ULSD has increased the price of the fuel. It is a unneeded expense. The european model  demonstrates  things not to do, not things to be followed. If fuel prices could be reduced to levels of just two years ago, and they can, and diesel taxed equivalent to gasoline, 50mpg cars would be common place on our roads. Fuel buyers could get their money's worth instead of working on silly corporate conspiracy  theories. Anger just makes seemingly nice people gravitate to mean spirited hate speech remarks and obscenities. Did you know, the tax on a gallon of fuel in California is greater than twice the oil company's profit?

Of course, we can build a car and lie, calling it totally electric. It would cost $80,000. But if we owned the car companies, we could subsidize that price by half. Then give buyer further subsidies, lowering that price by another half. So what if it gets a mere 27 miles on a promised 40 mile charge. We'll claim 100mph. We could give it a snappy name like the Volt. I don't know if that's leadership. But, it would make some people feel good about themselves. If they don't sell, we could lower the price. That would be progressive. Consumer needs are not important, just our good intentions.

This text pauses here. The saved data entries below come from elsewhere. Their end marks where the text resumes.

-- ==== Sys2Proof/Machine/Submit.lean ====
section
/-! DEFINITION. What happens to a command packet: the checks of R355, holding and deferral (R357, R358), station-scoped and COHERENT packets
(R280–R282), fetching (R349), the mailbox (R360–R362) and the doorbells (R348). -/

namespace Sys2Proof.Machine

/-! ### Checks (R355) -/

/-- STN_SQUALL_AT sets COHERENT and STATION_SCOPE itself (R284). -/
def coherent (p : Packet) : Bool := pCoherent p || pOp p == 0x67
def stationScope (p : Packet) : Bool := pStation p || pOp p == 0x67

/-- The horizon of an execute-at, 3,600 s in TU (R357). -/
def horizonTU : Nat := 11520000000000

/-- An image opcode that carries an address word (R405). -/
def imgAddr (p : Packet) : Bool := decide (0xA0 ≤ pOp p) && decide (pOp p ≤ 0xA4)

/-- The byte of a packet lies in one of the ranges. -/
def inRanges (l : List (Nat × Nat)) (i : Nat) : Bool := l.any (fun r => decide (r.1 ≤ i) && decide (i ≤ r.2))

/-- Step 2: the offsets that fail. -/
def Dev.badStep2 (s : Dev) (src : Src) (p : Packet) (row : OpRow) : List Nat :=
  badAt (decide (16 ≤ pFlags p) || (pCoherent p && !pStation p)) 1 ++
  badAt (!fromStation src && pQueue p != srcQueue src) 4 ++
  badAt (decide (48 < pLen p)) 6 ++
  badAt (decide (s.time + horizonTU < pExecAt p)) 8 ++
  ((List.range 48).map (· + 16)).filter (fun i => !inRanges row.defined i && byteAt p i != 0) ++
  badAt (imgAddr p && !pStation p && pN p 32 4 != 0) 32

/-- The contexts a packet names (R350). -/
def ctxNames (p : Packet) : List Nat :=
  match pOp p with
  | 0x10 => [pB p 16]
  | 0x11 => [pB p 16]
  | 0x12 => [pB p 16]
  | 0x13 => [pB p 16]
  | 0x14 => tabulate (min 8 (pB p 16)) (fun i => pB p (24 + i))
  | 0x15 => [pB p 16]
  | 0x16 => [pB p 16]
  | 0x1A => [pB p 17]
  | _ => []

/-- A context is not the queue’s own (R350). -/
def unbound (src : Src) (c : Nat) : Bool :=
  match src with
  | .queue q => q != 0 && c != q
  | _ => false

/-- Context `c` is no loaded one where the packet needs one (R140). -/
def Dev.noCtx (s : Dev) (p : Packet) (c : Nat) : Bool := c == 0 || decide (63 < c) || (pOp p != 0x10 && !(s.ctx c).loaded)

/-- The contexts of the channel words of CE_CAP_ARM (R137). -/
def capCtxs (p : Packet) : List Nat :=
  (tabulate (min 8 (pB p 16)) (fun i => pW p (32 + 4 * i))).filterMap (fun w =>
    if decide (1 ≤ bits w 31 28) && decide (bits w 31 28 ≤ 4) then some (bits w 13 8) else none)

/-- Step 3: the first context that fails (R140, R350); RCTX of CE_CAP_ARM may be 0, and neither it nor a channel’s context is bound to the queue
(log entry 25). -/
def Dev.badContext (s : Dev) (src : Src) (p : Packet) : Option Nat :=
  if pOp p = 0x1C then ((if pB p 17 = 0 then [] else [pB p 17]) ++ capCtxs p).find? (s.noCtx p)
  else (ctxNames p).find? (fun c => unbound src c || s.noCtx p c)

/-- The states that accept a packet (step 4); R126 and R140 narrow them for PLLCTX and the cell sweep, R370 by the target. -/
def Dev.acceptList (s : Dev) (p : Packet) (row : OpRow) : List Nat :=
  match pOp p with
  | 0x04 => (gotoStates (pB p 16)).getD []
  | 0x11 => if pB p 17 % 2 = 0 && s.pinned (pB p 16) false then [stCONFIG] else row.accepted
  | 0x12 => if s.pinned (pB p 16) true then [stCONFIG] else row.accepted
  | _ => row.accepted

/-- The Detail of step 4. -/
def stateMask (l : List Nat) : Nat := l.foldl (fun a x => a + 2 ^ x) 0

/-- The present state accepts the packet; a STATE_GOTO to the present state passes (R370). -/
def Dev.accepts (s : Dev) (p : Packet) (row : OpRow) : Bool :=
  (pOp p == 0x04 && pB p 16 == s.st) || (s.acceptList p row).contains s.st

/-- A STATE_GOTO that names no target (R370). -/
def badTarget (p : Packet) : Bool := pOp p == 0x04 && (gotoStates (pB p 16)).isNone

/-! ### Execution -/

/-- The commands whose effect falls at a tick, with execute-at 0 at the next one (R368, R293, R406). -/
def tickOp (p : Packet) : Bool := [0x04, 0x05, 0x70, 0xA3].contains (pOp p)

/-- The kind of a command that is executing. -/
def runKind (p : Packet) : WaitKind := if pOp p = 0x07 then .posted else .executing

/-- The body of a command that arrived at a stamp (R16), with the granules `kept` and the snapshot buffer `buf` reserved for it: what it answers, the
further granules it holds now, and the buffer when it has not used it. -/
def Dev.runBody (s : Dev) (row : OpRow) (src : Src) (p : Packet) (data : List Byte) (kept : List Hold) (buf : Option Nat) (arrived : Nat) :
    Ans × List Hold × Option Nat :=
  let s := s.setKrk { s.krk with fwd := data }
  let s := { s with host := { s.host with arrived := arrived }, snp := { s.snp with prepBuf := buf } }
  let r := row.body src p { s with pool := { s.pool with now := [], kept := kept } }
  let l := r.1.pool.now ++ r.1.pool.kept
  (({ r.1 with pool := { r.1.pool with now := [], kept := [] }, snp := { r.1.snp with prepBuf := none } }, r.2), l, r.1.snp.prepBuf)
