-- ==== Sys2Proof/Machine/ProtectCmds.lean ====
section
/-! DEFINITION. The meanings of commands: trip matrix, loop, safety channels: events and opcodes. -/

namespace Sys2Proof.Machine

/-- FLT_INPUT (R197). A pulse on a selected FLTk sets the channel fault latch through the asynchronous path. -/
def execFltInput (n : Nat) (high : Bool) (tdc : Nat) (s : State) : Host.Outcome State Fault Refusal :=
  onLive (fun d => d.fltIn n high tdc) s

/-- TRIP_IN_EDGE (R295). A level held 40 ns on TRIP_INk is accepted, and an accepted high sets loop latch LLk. -/
def execTripInEdge (k : Nat) (level : Bool) (tdc : Nat) (s : State) : Host.Outcome State Fault Refusal :=
  onLive (fun d => onlyIf (decide (k < 2)) (·.tripIn k level tdc) d) s

/-- PRT_LAT_CLEAR (R292). A write of 1 to PRT_LAT bits clears the latches whose sources are inactive and counts refusals. -/
def execPrtLatClear (hi : Bool) (w : BitVec 32) (s : State) : Host.Outcome State Fault Refusal :=
  onLive (fun d => d.hostWriteAt (if hi then Reg.PRT_LAT_HI else Reg.PRT_LAT_LO) 4 w) s

/-- LOOP_BLANK_END (R296). LBLANK ends; loop latches clear or set again, channel clears run, and the PRT_TRIP_CLEAR reply is written. -/
def execLoopBlankEnd (s : State) : Host.Outcome State Fault Refusal := onLive (fun d => d.blankEnd.1.complete d.blankEnd.2) s

/-- LOOP_DISCREPANCY (R297). TRIP_IN0 and TRIP_IN1 differ for more than LDISC and LOOPDIS_F is set. -/
def execLoopDiscrepancy (s : State) : Host.Outcome State Fault Refusal := onLive (fun d => d.loopDiscrepancy) s

/-- SAFETY_INPUT_CHANGE (R299). A filtered safety contact takes a new level, leading to RUN, DEMAND or a half state. -/
def execSafetyInputChange (i : Nat) (b : Bool) (level : Bool) (s : State) : Host.Outcome State Fault Refusal :=
  onLive (fun d => onlyIf (decide (i < 8)) (·.contact i b level) d) s

/-- SAFETY_EVALUATION (R307). Every 0.5 ms the processor channel evaluates every function and latches those in demand. -/
def execSafetyEvaluation (ctf : Nat) (sreset : Bool) (s : State) : Host.Outcome State Fault Refusal :=
  onLive (fun d => d.safEvaluate ctf sreset) s

/-- DISCREPANCY_TIMEOUT (R300). A half state lasting beyond DISCi raises a discrepancy fault. -/
def execDiscrepancyTimeout (i : Nat) (s : State) : Host.Outcome State Fault Refusal :=
  onLive (fun d => onlyIf (decide (i < 8)) (·.discTimeout i) d) s

/-- CONTACTOR_FAULT (R304). CTFk fails to follow within TFBk, or disagrees for 20 ms, and the masking functions latch. -/
def execContactorFault (k : Nat) (s : State) : Host.Outcome State Fault Refusal :=
  onLive (fun d => onlyIf (decide (k < 4)) (·.ctoFault k) d) s

/-- SRESET_RELEASE (R305). The falling edge of a valid SRESET press clears the latches of functions that may be released. -/
def execSresetRelease (held : Nat) (hedge : Bool) (s : State) : Host.Outcome State Fault Refusal :=
  onLive (fun d => d.sresetFall held hedge) s

/-- SRESET_STUCK (R305). SRESET is held high beyond 5 s and SRSTUCK_F is set. -/
def execSresetStuck (s : State) : Host.Outcome State Fault Refusal := onLive (fun d => d.sresetStuck) s

/-- HEDGEROW_HEARTBEAT_LOSS (R306). The processor heartbeat is missing for 5 ms and Hedgerow latches SF0 and SF1. -/
def execHedgerowHeartbeatLoss (s : State) : Host.Outcome State Fault Refusal := onLive (fun d => d.hedgeHeartbeatLost) s

/-- HEDGEROW_OSC_FAULT (R306). Hedgerow's oscillator leaves ±30 % and SF0 and SF1 latch. -/
def execHedgerowOscFault (s : State) : Host.Outcome State Fault Refusal := onLive (fun d => d.hedgeOscBad) s

/-- SAFETY_DIAGNOSTIC (R310). A periodic safety diagnostic runs and latches functions on a failure. -/
def execSafetyDiagnostic (code : Nat) (failed : Bool) (s : State) : Host.Outcome State Fault Refusal :=
  onLive (fun d => d.safDiag code failed) s

/-- WATCHDOG_EXPIRY (R286). The 1 ms control-plane watchdog expires and raises source 0x2C. -/
def execWatchdogExpiry (s : State) : Host.Outcome State Fault Refusal := onLive (fun d => d.firmwareTrip) s

/-- PRT_TRIP_CLEAR (R293): opcode 0x70 submitted at `src`. -/
def execPrtTripClear (src : Src) (p : Packet) (s : State) : Host.Outcome State Fault Refusal := onDev (·.runOp 0x70 src p) s

/-- PRT_TRIP_FORCE (R286): opcode 0x71 submitted at `src`. -/
def execPrtTripForce (src : Src) (p : Packet) (s : State) : Host.Outcome State Fault Refusal := onDev (·.runOp 0x71 src p) s

/-- PRT_PATH_TEST (R313): opcode 0x72 submitted at `src`. -/
def execPrtPathTest (src : Src) (p : Packet) (s : State) : Host.Outcome State Fault Refusal := onDev (·.runOp 0x72 src p) s

/-- SAF_CONFIG_LOAD (R309): opcode 0x73 submitted at `src`. -/
def execSafConfigLoad (src : Src) (p : Packet) (s : State) : Host.Outcome State Fault Refusal := onDev (·.runOp 0x73 src p) s

/-- SAF_CONFIG_CONFIRM (R308): opcode 0x74 submitted at `src`. -/
def execSafConfigConfirm (src : Src) (p : Packet) (s : State) : Host.Outcome State Fault Refusal := onDev (·.runOp 0x74 src p) s

/-- SAF_CONFIG_READ (R313): opcode 0x75 submitted at `src`. -/
def execSafConfigRead (src : Src) (p : Packet) (s : State) : Host.Outcome State Fault Refusal := onDev (·.runOp 0x75 src p) s

/-- SAF_CTO_SET (R304): opcode 0x76 submitted at `src`. -/
def execSafCtoSet (src : Src) (p : Packet) (s : State) : Host.Outcome State Fault Refusal := onDev (·.runOp 0x76 src p) s

/-- SAF_ACCESS (R303): opcode 0x77 submitted at `src`. -/
def execSafAccess (src : Src) (p : Packet) (s : State) : Host.Outcome State Fault Refusal := onDev (·.runOp 0x77 src p) s

end Sys2Proof.Machine
end

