-- ==== Sys2Proof/Machine/VaultCmds.lean ====
section
/-! DEFINITION. The meanings of commands: Power arbiter, keeper, vault and FRAM. -/

namespace Sys2Proof.Machine

/-- VAULT_SUPPLY_SWITCH (R423). The vault changes between VIO33 and VBAT without interruption as VIO33 crosses 2.95 V. -/
def execVaultSupplySwitch (toMain : Bool) (s : State) : Host.Outcome State Fault Refusal := onDev (fun d => d.supplySwitch toMain) s

/-- OVERTEMP_TRIP (R463). PWR_TJ above 130 °C for 1 ms raises source 0x2C and writes a log record. -/
def execOvertempTrip (s : State) : Host.Outcome State Fault Refusal :=
  onLive (fun d => onlyIf (decide (130 * 16 < d.tj)) (·.overTemp) d) s

/-- TJ_SENSOR_UPDATE (R418). Every 1 ms PWR_TJ is updated from the on-die sensor. -/
def execTjSensorUpdate (tj : Int) (s : State) : Host.Outcome State Fault Refusal := onLive (fun d => d.set Reg.PWR_TJ_TJ (toBits 16 tj)) s

/-- KEEPER_LOAD (R425). Once per second of station time the vault loads the time keeper and sets TKVALID. -/
def execKeeperLoad (s : State) : Host.Outcome State Fault Refusal := onLive (fun d => d.keeperLoad) s

/-- KEEPER_CRYSTAL_LOSS (R425). No crystal edge for 1 ms clears TKVALID. -/
def execKeeperCrystalLoss (s : State) : Host.Outcome State Fault Refusal := onDev (fun d => d.keeperLost) s

/-- VAULT_TICK (R426). At each VTICK the sampled comparators are powered, sampled and acted on, and deferred bursts retry. -/
def execVaultTick (vbat : Nat) (tamp : Int) (ntc : Int) (teg : Int) (periods : Nat) (s : State) : Host.Outcome State Fault Refusal :=
  onDev (fun d => (d.keeperOff periods).vaultTick vbat tamp ntc teg) s

/-- HARVESTER_START (R429). The TEG voltage reaches 20 mV and the boost starts. -/
def execHarvesterStart (s : State) : Host.Outcome State Fault Refusal := onDev (fun d => d.harvestStart) s

/-- HARVESTER_STOP (R429). 1 s below 10 mV stops the boost. -/
def execHarvesterStop (s : State) : Host.Outcome State Fault Refusal := onDev (fun d => d.harvestStop) s

/-- HARVESTER_VOC_SAMPLE (R429). Every 16 s the boost pauses 50 ms, samples Voc and sets its regulation point. -/
def execHarvesterVocSample (voc : Nat) (s : State) : Host.Outcome State Fault Refusal := onDev (fun d => d.harvestVoc voc) s

/-- COLD_START_HANDOFF (R428). The vault supply reaches 2.0 V from cold start; the boost takes over and COLD_F is set. -/
def execColdStartHandoff (periods : Nat) (s : State) : Host.Outcome State Fault Refusal :=
  onDev (fun d => (d.keeperOff periods).coldHandoff) s

/-- CELL_CHARGE_CUT (R430). VBAT reaches 4.10 V and charging stops until 4.00 V. -/
def execCellChargeCut (s : State) : Host.Outcome State Fault Refusal := onDev (fun d => d.chargeCut true) s

/-- CELL_DISCHARGE_CUT (R430). VBAT falls to 3.00 V; the cell is disconnected and CUT_F is set. -/
def execCellDischargeCut (periods : Nat) (s : State) : Host.Outcome State Fault Refusal :=
  onDev (fun d => (d.keeperOff periods).dischargeCut) s

/-- CELL_OVERCURRENT (R430). Discharge above 5 mA for 100 µs disconnects the cell and sets OC_F. -/
def execCellOvercurrent (periods : Nat) (s : State) : Host.Outcome State Fault Refusal :=
  onDev (fun d => (d.keeperOff periods).cellOver) s

/-- CELL_OC_RELEASE (R430). 1 s after an over-current disconnection the cell is reconnected. -/
def execCellOcRelease (periods : Nat) (s : State) : Host.Outcome State Fault Refusal :=
  onDev (fun d => (d.keeperOff periods).cellOverEnd) s

/-- FRAM_WRITE_REQUEST (R434). The energy gate tests the reserve and starts a burst or sequence, or defers it. -/
def execFramWriteRequest (vstart : Nat) (dv : Nat) (s : State) : Host.Outcome State Fault Refusal :=
  onDev (fun d => (d.gateTry vstart dv).1.completeAll (d.gateTry vstart dv).2) s

/-- FRAM_BURST_DONE (R434). A FRAM burst completes and the next pending burst may start. -/
def execFramBurstDone (periods : Nat) (s : State) : Host.Outcome State Fault Refusal :=
  onDev (fun d => (d.keeperOff periods).burstDone.1.completeAll (d.keeperOff periods).burstDone.2) s

/-- PWR_STATUS_READ (R437): opcode 0xB0 submitted at `src`. -/
def execPwrStatusRead (src : Src) (p : Packet) (s : State) : Host.Outcome State Fault Refusal := onDev (·.runOp 0xB0 src p) s

/-- VLT_STATUS_READ (R437): opcode 0xB1 submitted at `src`. -/
def execVltStatusRead (src : Src) (p : Packet) (s : State) : Host.Outcome State Fault Refusal := onDev (·.runOp 0xB1 src p) s

/-- VLT_FRAM_READ (R437): opcode 0xB2 submitted at `src`. -/
def execVltFramRead (src : Src) (p : Packet) (s : State) : Host.Outcome State Fault Refusal := onDev (·.runOp 0xB2 src p) s

/-- VAULT_POWER_UP (R439). A dark vault receives a supply (VBAT fitted or VIO33 applied) and starts with every vault register at its reset value and every sampled comparator NORMAL. -/
def execVaultPowerUp (onMain : Bool) (s : State) : Host.Outcome State Fault Refusal := onDev (fun d => d.vaultPower onMain) s

/-- VAULT_DARK (R430). The vault loses every supply, for example when VLTCAP has discharged on a board without a cell: TKVALID is lost and every vault register returns to reset. -/
def execVaultDark (s : State) : Host.Outcome State Fault Refusal := onDev (fun d => if d.inReset then d.vaultDark else d) s

/-- DISCHARGE_CUT_RELEASE (R430). VBAT reaches 3.20 V while charging and the cut cell is reconnected to the vault load, writing event 2 and retrying deferred bursts. -/
def execDischargeCutRelease (periods : Nat) (s : State) : Host.Outcome State Fault Refusal :=
  onDev (fun d => (d.keeperOff periods).dischargeRelease) s

/-- CHARGE_CUT_RELEASE (R430). VBAT falls to 4.00 V after a charge cut and charging may resume. -/
def execChargeCutRelease (s : State) : Host.Outcome State Fault Refusal := onDev (fun d => d.chargeCut false) s

/-- COLD_START_OSCILLATOR (R428). While the vault is dark, the TEG voltage reaches 330 mV (25 mV with the coupled winding) and the cold-start oscillator starts charging the vault supply. -/
def execColdStartOscillator (s : State) : Host.Outcome State Fault Refusal := onDev (fun d => d.coldStart) s

end Sys2Proof.Machine
end

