/-! ### Register writes -/

/-- A write to the register at this offset sets something off beside its fields, or the register is one of the vault’s. -/
def actsOnWrite (off : Nat) : Bool :=
  [Reg.HIF_EVT, Reg.HIF_EVTEN, Reg.HIF_MBX_CTL, Reg.HIF_MBX_ACK, Reg.HIF_POOL_LOW, Reg.HIF_PTPOFS_LO, Reg.HIF_PTPOFS_HI, Reg.HIF_AQ_CFG,
   Reg.CLK_CFG, Reg.FRM_CFG, Reg.FRM_FLAG, Reg.FRM_PEAK, Reg.ADC_CTL, Reg.ADC_CALCTL, Reg.ADC_JSOFT, Reg.ANG_CFG, Reg.ANG_CTL,
   Reg.CE_SPP_CFG, Reg.MOD_COMMIT, Reg.MOD_FLTCLR, Reg.THK_CMD, Reg.PRT_LAT_LO, Reg.PRT_LAT_HI, Reg.PRT_CFG, Reg.PWR_PEAK,
   Reg.SNP_REL].contains off || isVault off ||
  (decide (0x1800 ≤ off) && decide (off < 0x18C0)) || (decide (0x2A00 ≤ off) && decide (off < 0x2D00)) ||
  (decide (0x3100 ≤ off) && decide (off < 0x3200)) || decide (0x8000 ≤ off)

/-! ### Where an opcode's body begins -/

/-- The checks of steps 1 to 4 of R355 pass, and the packet is not held and not for other chips. -/
def Dev.passes4 (s : Dev) (w : WaitCmd) (row : OpRow) : Bool :=
  let p := w.pkt
  !(decide (pOp p < 0x10) && (match w.src with | .queue q => q != 0 | _ => false)) &&
  (lowestOf (s.badStep2 w.src p row)).isNone && !(stationScope p && w.route.isNone) && (s.badContext w.src p).isNone &&
  (pExecAt p == 0 || coherent p || pOp p == 0x41) && !badTarget p && s.accepts p row

/-- It is executed here and now: its effect does not wait for a tick. -/
def Dev.passes (s : Dev) (w : WaitCmd) (row : OpRow) : Bool := s.passes4 w row && !tickOp w.pkt

/-- The device as the body of a command begins: the granules and the snapshot buffer reserved for it at PREPARE are at hand, and no other granules
(R29, R281, R389); its writes count as arriving at the stamp of the tick it was held for, else on this core clock (R16, R357). -/
def Dev.bodyState (s : Dev) (w : WaitCmd) : Dev :=
  let e := s.setWait { w with kind := runKind w.pkt, bulk := [], buf := none }
  let e := e.setKrk { e.krk with fwd := w.data }
  let e := { e with host := { e.host with arrived := s.arrivalOf w }, snp := { e.snp with prepBuf := w.buf } }
  { e with pool := { e.pool with now := [], kept := w.bulk } }

/-- The command record and the device as the body of a command begins that has just been fetched, when it passes. -/
def Dev.starts (t : Dev) (w : WaitCmd) : Option (WaitCmd × Dev) :=
  match opRow (pOp w.pkt) with
  | some row =>
    let a := t.addWait w
    if a.2.passes a.1 row then some (a.1, a.2.bodyState a.1) else none
  | none => none

/-- The command of a fetched packet of opcode `op`, and the device that has fetched it. -/
def Dev.fetched (s : Dev) (op : Nat) (src : Src) (p : Packet) : Option (WaitCmd × Dev) :=
  match s.take src with
  | some (g, t) =>
    let route := match src with
      | .station c _ => some (c, pTag (withOp p op))
      | _ => none
    some ({ src := src, pkt := withOp p op, kind := .executing, order := 0, gran := g, route := route }, t)
  | none => none

/-- The command record and the device as the body of opcode `op` begins, when the packet is fetched from `src` and passes. -/
def Dev.begins (s : Dev) (op : Nat) (src : Src) (p : Packet) : Option (WaitCmd × Dev) :=
  match s.fetched op src p with
  | some (w, t) => t.starts w
  | none => none
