-- ==== Sys2Proof/Certificates/Slice0/Obligations.lean ====
section
/-! DEFINITION. The statements for the provers. Each says what it states; OBLIGATIONS.json gives its rules. -/

open Sys2Proof Sys2Proof.Machine

/-- A step runs the command at the front of the queue, and answers a next state. A step on an empty queue is log entry 2 (DESIGN CHOICE).
(13_host_command_interface.md, 14_states_and_startup.md, 95_what_each_step_holds.md) -/
def Obligations.FrontCommandRuns : Prop :=
  (∀ (c : Instr) (s : State), step { s with pending := c :: s.pending } = exec c s) ∧
  (∀ s : State, ∃ t, step s = .next t ∧ t.pending = s.pending.tail) ∧
  (∀ (i : Instr) (s : State), ∃ d, Answers i s d)

/-- On an empty queue one core clock passes (the model’s choice, log entry 2). The clock on an empty queue is a choice of the model (log
entry 2), the even spread of the slewed clocks is log entry 34, and nothing happens in reset by log entry 38. (02_time_and_frame.md R46,
02_time_and_frame.md R47, 11_protection_and_safety.md R290) -/
def Obligations.EmptyQueueClock : Prop :=
  ∀ s : State, s.pending = [] → ∃ d, step s = .next { s with dev := d.settle } ∧ RegsBut s.dev d clockRegs ∧
    (s.dev.inReset = true → d = s.start) ∧
    (s.live → d.clocks = s.dev.clocks + 1 ∧ d.prt.evaluated = true) ∧
    (s.live → s.dev.pllst = pIDLE → d.pllst = pBAND) ∧
    (s.live → s.dev.clk.locked1 = false → d.time = s.dev.time) ∧
    (s.live → s.dev.clk.locked1 = true → s.dev.slewIn 1 = 0 → d.time = s.dev.time + 16) ∧
    (s.live → s.dev.clk.locked1 = true → s.dev.slewIn 1 ≠ 0 → 0 < s.dev.clk.slew → d.time = s.dev.time + 15) ∧
    (s.live → s.dev.clk.locked1 = true → s.dev.slewIn 1 ≠ 0 → s.dev.clk.slew < 0 → d.time = s.dev.time + 17)

/-- In reset only the release, the supplies and the vault act. The rules hold the main die and its TAP in reset; that such a command is then
answered by the state as it was is log entry 38 (DESIGN CHOICE). (14_states_and_startup.md R382, 18_package_and_electrical.md R462) -/
def Obligations.ResetHoldsTheMainDie : Prop :=
  ∀ (i : Instr) (s : State), actsInReset i = false → s.dev.inReset = true → Answers i s s.start ∧ s.start.out = []

/-- Every step keeps the output pins and derived registers as the rules have them. (11_protection_and_safety.md R287,
11_protection_and_safety.md R289, 11_protection_and_safety.md R295, 11_protection_and_safety.md R306, 13_host_command_interface.md R352,
14_states_and_startup.md R382, 18_package_and_electrical.md R462) -/
def Obligations.StepKeepsPinsAndMasks : Prop :=
  ∀ s t : State, step s = .next t → t.dev.PinsOk ∧ t.dev.OutOk ∧ t.dev.MaskOk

On Apr 30, 2011, at 10:21 AM, audiolaw@aol.com wrote:


    This is pretty standard Tea Bag koolaid. 
 
    Yes, our federal and state government tax fuels.  Yes they regulate the quality of fuels.  But the ONLY way to justify this kind of selective screed is to ignore the fact that there is a whole world out there beyond our borders, with other nations that also tax all of their fuels and regulate the quality of their fuels. 
 
    Our oil companies (multinationals all), sell us the story that they were "forced" to make impossibly clean diesel fuel for the U.S. market, and that forces up the price.  NOT TRUE. 
 
    When we finally switched to ULSD fuel, it was MORE than a decade after Europe started using clean diesel fuel and our ULSD is MUCH higher in sulfur that Europe's clean diesel fuel.  And the European fuel is made by exactly the same companies that pretend they can't make it for US! 
 
    To buy into this shit is to completely abandon the American tradition of LEADING the world in education and innovation.  To many now appear to embrace a practice of ignoring reality and sucking up the PR lies of people and corporations that make billions on public ignorance. 
 
Tom 
 
In a message dated 4/30/2011 2:17:29 A.M. Pacific Daylight Time, riker124@earthlink.net writes:

You're correct. With the Clear Act, new regulations on diesel cars made it cost  prohibitive,  when the prices of the new fuels and new equipment are combined. Even with the extra MPG of a diesel engine you won't make it to the break even point after all the extended costs during the vehicles expected life. . This is not including the increase maintenance requirements. Add in the fact, most states charge of 10% higher tax on diesel than gas, lawmakers have no real goal of making diesel powered attractive. California charges .76/gal tax for diesel. That's 43% higher than the national average.